WORK TO COMPLETE: Starting at the line that contains "hd part d s)" in the listing below, write out every line word for word until you have written the line that contains "okEffect (s.modStream x".

SOURCE MATERIAL:
-- ==== Sys2Proof/Machine/Apply.lean ====
section
/-! DEFINITION. Step 2 of a decision point (R45, R361, R363): the commands whose apply tick has come take effect, each with its own
operation, and are answered. -/
namespace Sys2Proof.Machine

/-! ## Colour and coefficients (R175, R213, R214) -/

/-- The entries of a LUT as they are loaded: 16 bits of degamma, 12 of regamma (R213, log entry 46). -/
def lutEntries (width : Nat) (d : Bytes) : List Nat := (List.range 1024).map (fun i => fld d (2 * i) 2 % 2 ^ width)

/-- A bank with one of its seven parts staged: degamma R, G, B, the matrix with its offsets, regamma R, G, B. -/
def stagePart (part : Nat) (d : Bytes) (b : ColourBank) : ColourBank :=
  if part < 3 then { b with luts := tset part (lutEntries 16 d) b.luts }
  else if part = 3 then
    { b with
      matrix := (List.range 9).map (fun i => ofTwos 18 (fld d (4 * i) 4 % 2 ^ 18))
      offsets := (List.range 3).map (fun i => ofTwos 17 (fld d (36 + 4 * i) 4 % 2 ^ 17)) }
  else { b with luts := tset (part - 1) (lutEntries 12 d) b.luts }

/-- COLOUR_STAGE (R390): staged only. -/
def applyStageColour (h part : Nat) (d : Bytes) (s : State) : State :=
  s.modHead h (fun x => { x with staged := stagePart part d x.staged, stagedMask := x.stagedMask ||| 2 ^ part })

/-- COLOUR_COMMIT (R214): the staged set goes to the next frame that the tick governs, in place of one that still waits. -/
def applyCommitColour (h : Nat) (s : State) : State :=
  s.modHead h (fun x => { x with commitBank := some x.staged, stagedMask := 0 })

/-- The 512 taps of a coefficient table, phase by phase (R175). -/
def coefTaps (d : Bytes) : List Int := (List.range 512).map (fun i => ofTwos 16 (fld d (2 * i) 2))

/-! ## Flips, rings, legends (R185, R347, R391) -/

/-- The flips that a FLIP command makes: one of the group it names, or one for each layer that forms a group of its own. -/
def flipParts (g : Nat) (layers : List FlipLayer) : List (Nat × List FlipLayer) :=
  if g < 64 then [(g, layers)] else layers.map (fun l => (l.source, [l]))

/-- A group takes a new pending flip (R185): the buffers of the one it supersedes retire unshown (R180). -/
def setFlip (tag g : Nat) (layers : List FlipLayer) (s : State) : State :=
  let old := match (s.group g).pending with
    | some p => p.layers.map (fun (l : FlipLayer) => l.buf)
    | none => []
  let s1 := old.foldl (fun a b => retireUnshown (some tag) b a) s
  let s2 := layers.foldl (fun (a : State) (l : FlipLayer) => a.modBuf l.buf (fun b => { b with state := 1 })) s1
  s2.modGroup g (fun q => { q with pending := some ⟨layers, tag⟩, stall := 0, said := 0, notReady := [], values := [] })

/-- A ring as its command leaves it: both indices 0 (R391). -/
def freshRing (vector log2 base : Nat) (t : Time64) : Ring := ⟨vector, log2, base, 0, 0, t, 0⟩

/-! ## The effect of each command -/

/-- The effect of a command: the status and WHERE to answer with, none where the answer comes later, and the state. -/
abbrev Effect : Type := Option (Status × Nat) × State

/-- An effect that is answered with OK. -/
def okEffect (s : State) : Effect := (some (.ok, 0), s)

/-- A set-point change at its tick (R317, R319): answered when the switch is complete, DEFERRED behind another one, and at once where
there is nothing to switch. -/
def setpointEffect (n target : Nat) (back : Profile × Nat) (h : CmdHdr) (k : Cmd) (s : State) : Effect :=
  match commandSwitch h k n target back s with
  | (t, false) => (some (doneStatus t.cfg k), t)
  | (t, true) => (if s.mem.switch.isSome then some (.deferred, 0) else none, t)

/-- SYS_PROFILE (R19, R21, R390). -/
def profileEffect (o : Cfg) (n p f : Nat) (h : CmdHdr) (k : Cmd) (s : State) : Effect :=
  let new := profileOf p
  if s.power.forced then okEffect { s with power := { s.power with hostProfile := (new, f) } }
  else
    let s1 := if o.profile = new then s else raiseTag .profileChange h.tag [(1, o.profile.code), (1, new.code)] s
    setpointEffect n (fspOf new f) (o.profile, o.fsp) h k s1

/-- MEM_SETPOINT (R317). Under a forced ENDURANCE the choice is recorded for the host's own ENDURANCE (log entry 47). -/
def memSetpointEffect (o : Cfg) (n f : Nat) (h : CmdHdr) (k : Cmd) (s : State) : Effect :=
  if s.power.forced then
    okEffect { s with power := { s.power with
      hostProfile := if s.power.hostProfile.1 = .endurance then (.endurance, f) else s.power.hostProfile } }
  else setpointEffect n f (o.profile, o.fsp) h k s

/-- TWIN_REINSTATE (R259): on the withdrawn seat the end of the withdrawal is awaited. -/
def applyReinstate (s : State) : State :=
  if !s.twin.withdrawn then s
  else
    { s with
      heads := s.heads.map (fun (e : Nat × Head) => (e.1, { e.2 with pairMatch := false }))
      twin := { s.twin with awaiting := true, reinstating := true } }

/-- ENC_IDR (R285). -/
def applyIdr (sessions : Nat) (s : State) : State :=
  (maskBits 16 sessions).foldl (fun a x => a.modSession x (fun e => if e.running then { e with idrDue := max 1 e.idrDue } else e)) s

/-- Whether a SET command switches a unit on before its safe point (R406). `s` is the state before it. -/
def setDeferred (o : Cfg) (s : State) (c : Cfg) (k : Cmd) : Bool :=
  let recs := recsOf k
  (recs.any (fun r => r.2.pid == pDecLaneEnable) && (List.range 12).any (laneDeferred o s c))
  || (touched recs [pHeadEnable]).any (headDeferred o s c)
  || (touched recs [pEncEnable]).any (sessionDeferred o s c)
  || flumeDeferred s k c
  || (recs.any (fun r => r.2.pid == pTouchEnable) && pv o pTouchEnable 0 == 0 && pv c pTouchEnable 0 == 1 && s.touch.stopping)

/-- A SET command: what the change of configuration sets going, and DEFERRED where a unit must first reach its safe point. -/
def setEffect (o : Cfg) (s0 : State) (h : CmdHdr) (k : Cmd) (s : State) : Effect :=
  let late := setDeferred o s0 s.cfg k
  let t := settleFlume o h k (settleConfig o h k s)
  (some (if late then (.deferred, 0) else doneStatus s.cfg k), t)

/-- What a command does at its apply tick n, the configuration already being its own. `s0` is the state before it. -/
def effect (n : Nat) (s0 : State) (h : CmdHdr) (k : Cmd) (s : State) : Effect :=
  let o := s0.cfg
  match k with
  | .sysSet _ => setEffect o s0 h k s
  | .timeSet _ => setEffect o s0 h k s
  | .srcSet _ => setEffect o s0 h k s
  | .paneSet _ => setEffect o s0 h k s
  | .headSet _ => setEffect o s0 h k s
  | .codecSet _ => setEffect o s0 h k s
  | .twinSet _ => setEffect o s0 h k s
  | .touchSet _ => setEffect o s0 h k s
  | .memSet _ => setEffect o s0 h k s
  | .netSet _ => setEffect o s0 h k s
  | .sysProfile p f => profileEffect o n p f h k s
  | .sysShutdown m => okEffect (beginShutdown n m (some (h, k)) s)
  | .sysRestart =>
    let (st, t) := applyRestart n h k s
    (some (st, 0), t)
  | .paneCreate p _ src _ => (some (doneStatus s.cfg k), paneCreated h.tag p src s)
  | .paneDelete p => okEffect (paneDeleted o h.tag p s)
  | .bufRegister b _ _ _ _ _ _ => okEffect (s.setBuf b bufInit)
  | .bufUnregister b => okEffect { s with bufs := tdel b s.bufs }
  | .flip g l => okEffect ((flipParts g l).foldl (fun a p => setFlip h.tag p.1 p.2 a) s)
  | .colourStage hd part d => okEffect (applyStageColour hd part d s)
  | .colourCommit hd => okEffect (applyCommitColour hd s)
  | .scalerCoefLoad i d => okEffect { s with coef := tset i (coefTaps d) s.coef }
  | .encIdr m => okEffect (applyIdr m s)
  | .playbackRing x v l b => okEffect (s.modStream x (fun m => { m with ring := some (freshRing v l b s.time.now) }))
  | .decStatsRing v l b => okEffect { s with decRing := some (freshRing v l b s.time.now) }
  | .netMirrorRing v l b => okEffect { s with mirror := some (freshRing v l b s.time.now) }
  | .twinJoin m => (none, beginJoin h k m n s)
  | .twinLeave => okEffect (leaveTwin n s)
  | .twinTakeover => okEffect (handOver n s)
  | .twinWithdraw => okEffect (withdraw s)
  | .twinReinstate => okEffect (applyReinstate s)
  | .twinAdopt u => okEffect (applyAdopt u s)
  | .legendRegister l p m => okEffect { s with legends := tset l ⟨p, m, none, [], false⟩ s.legends }
  | .legendDelete l => okEffect { s with legends := tdel l s.legends }
  | .memSetpoint f => memSetpointEffect o n f h k s
  | .diagDpPattern p q c => okEffect (setDpPattern p q c s)
  | .diagEthPrbs p r on => okEffect (setEthPrbs p (if on = 1 then some r else none) s)
  | .selftestRun r p => okEffect (applySelftestRun h k r p s)
  | .lcProvision => okEffect (applyProvision s)
  | .installSet i y => okEffect (applyInstall i y s)
  | .lcField => okEffect (applyField s)
  | .lcUnlock t =>
    let (st, u) := applyUnlock t s
    (some (st, 0), u)
  | .lcDecommission => okEffect (applyDecommission s)
  | .fwStage sl off d => okEffect (applyStage sl off d s)
  | .fwActivate sl =>
    let (st, u) := applyActivate sl s
    (some (st, 0), u)
  | _ => okEffect s

/-- Whether a command is a configuration command (R262, R404): it changes what a snapshot carries of the configuration. -/
def configures : Cmd → Bool
  | .sysSet _ => true
  | .sysProfile _ _ => true
  | .timeSet _ => true
  | .srcSet _ => true
  | .paneCreate _ _ _ _ => true
  | .paneDelete _ => true
  | .paneSet _ => true
  | .layerDeclare _ _ _ _ _ => true
  | .bufRegister _ _ _ _ _ _ _ => true
  | .bufUnregister _ => true
  | .fenceConfig _ _ _ => true
  | .headSet _ => true
  | .headDark _ _ => true
  | .colourCommit _ => true
  | .scalerCoefLoad _ _ => true
  | .codecSet _ => true
  | .twinSet _ => true
  | .touchSet _ => true
  | .legendRegister _ _ _ => true
  | .legendDelete _ => true
  | .memSet _ => true
  | .memSetpoint _ => true
  | .netSet _ => true
  | _ => false

/-! ## Step 2 -/

/-- Whether an accepted command can no longer be carried out when its tick comes (R392): an object or a state that it needs is gone. A
join's own gate is not one of them, as the command came in before it. -/
def cannotApply (n : Nat) (k : Cmd) (s : State) : Bool :=
  let c := s.cfg
  let c' := applyCfg s.power.forced c k
  let t := match k with
    | .twinJoin _ => s
    | _ => { s with twin := { s.twin with join := none } }
  lifecycleFaults t k != [] || stateFaults t .peer n c c' k != [] || rangeFaults t n c c' k != [] || resourceFaults t c c' k != []

/-- Whether both seats have a command of TWIN_ROUTE BOTH in time (R243): its own packet and the peer's frame for it, each 50 µs ahead of
the decision point. -/
def bothHave (n : Nat) (a : Accepted) (s : State) : Bool :=
  let d := s.grid.decideT n
  a.hdr.arrival + 50000 ≤ d && s.twin.peerCmds.any (fun e => e.1 == a.hdr.seq && e.2.1 == a.hdr.crc && e.2.2 + 50000 ≤ d)

/-- A command that fails at its tick. -/
def failCmd (n code : Nat) (a : Accepted) (s : State) : State :=
  failReply a n (.fail code) (movedBit a.hdr n) s

/-- A command that has taken effect: its reply, or for a BAR0 write CMD_REG_APPLIED with its register, value and tick (R363, R377). -/
def doneCmd (n : Nat) (a : Accepted) (st : Status × Nat) (s : State) : State :=
  match a.hdr.transport with
  | .reg => raise .cmdRegApplied (regPayload a.cmd ++ [(8, n)]) s
  | _ => answer a.hdr (opcodeOf a.cmd) n st.1 (movedBit a.hdr n + st.2) [] s

/-- One command at its apply tick, already taken off the list of those that wait. -/
def applyOne (n : Nat) (a : Accepted) (s : State) : State :=
  if s.routeBoth && a.fseq.isSome && !bothHave n a s then failCmd n 4 a s
  else
    let s1 := { s with twin := { s.twin with peerCmds := s.twin.peerCmds.filter (fun e => !(e.1 == a.hdr.seq && e.2.1 == a.hdr.crc)) } }
    if cannotApply n a.cmd s1 then failCmd n 0 a s1
    else
      let s2 := { s1 with twin := { s1.twin with applied := s1.twin.applied ++ a.fseq.toList } }
      if isCheck a.cmd then applyCheck { a with tick := n } s2
      else
        let s3 := { s2 with
          cfg := applyCfg s2.power.forced s2.cfg a.cmd
          power := { s2.power with cfgDirty := s2.power.cfgDirty || configures a.cmd } }
        match effect n s2 a.hdr a.cmd s3 with
        | (some st, t) => doneCmd n a st t
        | (none, t) => t

/-- The commands that take effect at a tick, in their order (R24, R243): those acknowledged, with TWIN_ROUTE BOTH all. -/
def dueCommands (n : Nat) (s : State) : List Accepted :=
  sortBy (acceptedLe s.routeBoth) (s.cmd.accepted.filter (fun a => a.tick ≤ n && (a.acked || s.routeBoth)))

/-- A command of the list is taken off and applied, unless an earlier one has ended it. -/
def applyNext (n : Nat) (a : Accepted) (s : State) : State :=
  if s.cmd.accepted.any (fun q => q.order == a.order) then
    applyOne n a { s with cmd := { s.cmd with accepted := s.cmd.accepted.filter (fun q => q.order != a.order) } }
  else s

/-- Step 2 of D(n) (R45, R361). In COLD-ACTIVE a configuration command asks for a snapshot (R262). -/
def applyCommands (n : Nat) (s : State) : State :=
  let due := dueCommands n s
  let s1 := due.foldl (fun a q => applyNext n q a) { s with twin := { s.twin with applied := [] } }
  if due.any (fun q => configures q.cmd) then snapshotChange n s1 else s1

end Sys2Proof.Machine
end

EXPECTED ANSWER:
  | .colourStage hd part d => okEffect (applyStageColour hd part d s)
  | .colourCommit hd => okEffect (applyCommitColour hd s)
  | .scalerCoefLoad i d => okEffect { s with coef := tset i (coefTaps d) s.coef }
  | .encIdr m => okEffect (applyIdr m s)
  | .playbackRing x v l b => okEffect (s.modStream x (fun m => { m with ring := some (freshRing v l b s.time.now) }))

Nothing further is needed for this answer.